Your task =>
Quote exactly, and only, the lines of the material below from the line with "none => false" through the line with "(s2, match f".

Records provided =>
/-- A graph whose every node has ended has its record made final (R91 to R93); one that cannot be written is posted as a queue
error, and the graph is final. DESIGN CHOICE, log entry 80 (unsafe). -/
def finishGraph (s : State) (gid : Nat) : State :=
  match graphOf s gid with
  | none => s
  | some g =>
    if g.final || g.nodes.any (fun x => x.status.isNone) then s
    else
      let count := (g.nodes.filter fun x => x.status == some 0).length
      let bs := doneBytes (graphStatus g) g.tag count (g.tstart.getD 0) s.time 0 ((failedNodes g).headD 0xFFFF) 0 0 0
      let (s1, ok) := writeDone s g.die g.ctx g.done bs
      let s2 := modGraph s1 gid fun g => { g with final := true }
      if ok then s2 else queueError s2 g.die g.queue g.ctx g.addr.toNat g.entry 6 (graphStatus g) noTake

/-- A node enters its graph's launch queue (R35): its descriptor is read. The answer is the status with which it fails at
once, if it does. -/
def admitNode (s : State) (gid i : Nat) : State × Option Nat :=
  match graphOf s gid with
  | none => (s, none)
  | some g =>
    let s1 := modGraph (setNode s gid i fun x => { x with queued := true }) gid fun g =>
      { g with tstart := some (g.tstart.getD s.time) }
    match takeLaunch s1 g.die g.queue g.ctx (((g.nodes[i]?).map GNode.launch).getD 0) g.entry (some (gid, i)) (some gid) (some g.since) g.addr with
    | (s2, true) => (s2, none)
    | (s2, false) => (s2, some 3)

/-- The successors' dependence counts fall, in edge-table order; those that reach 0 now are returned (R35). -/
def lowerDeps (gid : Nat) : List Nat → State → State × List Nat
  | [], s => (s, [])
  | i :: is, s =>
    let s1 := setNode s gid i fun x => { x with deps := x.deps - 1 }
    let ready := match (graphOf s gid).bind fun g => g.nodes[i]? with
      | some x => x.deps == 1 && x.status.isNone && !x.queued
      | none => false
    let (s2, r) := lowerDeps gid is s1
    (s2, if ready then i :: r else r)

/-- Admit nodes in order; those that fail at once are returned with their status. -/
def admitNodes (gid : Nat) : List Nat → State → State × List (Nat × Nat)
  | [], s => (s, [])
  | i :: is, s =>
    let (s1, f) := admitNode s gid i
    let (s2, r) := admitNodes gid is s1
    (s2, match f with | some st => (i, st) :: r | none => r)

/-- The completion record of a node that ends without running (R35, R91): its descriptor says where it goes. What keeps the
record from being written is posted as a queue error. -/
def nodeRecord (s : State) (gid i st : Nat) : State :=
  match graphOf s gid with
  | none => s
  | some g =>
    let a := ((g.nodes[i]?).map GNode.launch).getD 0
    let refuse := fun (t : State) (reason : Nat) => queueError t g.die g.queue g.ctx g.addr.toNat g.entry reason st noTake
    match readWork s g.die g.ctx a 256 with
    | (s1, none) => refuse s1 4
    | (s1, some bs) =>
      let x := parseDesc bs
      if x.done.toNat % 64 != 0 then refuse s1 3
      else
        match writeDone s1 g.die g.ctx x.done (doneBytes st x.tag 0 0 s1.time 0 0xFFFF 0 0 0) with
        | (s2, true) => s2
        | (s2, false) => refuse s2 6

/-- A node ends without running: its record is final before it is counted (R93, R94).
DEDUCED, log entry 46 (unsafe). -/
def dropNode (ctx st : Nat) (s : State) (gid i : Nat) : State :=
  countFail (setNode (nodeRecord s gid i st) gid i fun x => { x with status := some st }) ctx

Solved exercise =>
      | none => false
    let (s2, r) := lowerDeps gid is s1
    (s2, if ready then i :: r else r)

/-- Admit nodes in order; those that fail at once are returned with their status. -/
def admitNodes (gid : Nat) : List Nat → State → State × List (Nat × Nat)
  | [], s => (s, [])
  | i :: is, s =>
    let (s1, f) := admitNode s gid i
    let (s2, r) := admitNodes gid is s1
    (s2, match f with | some st => (i, st) :: r | none => r)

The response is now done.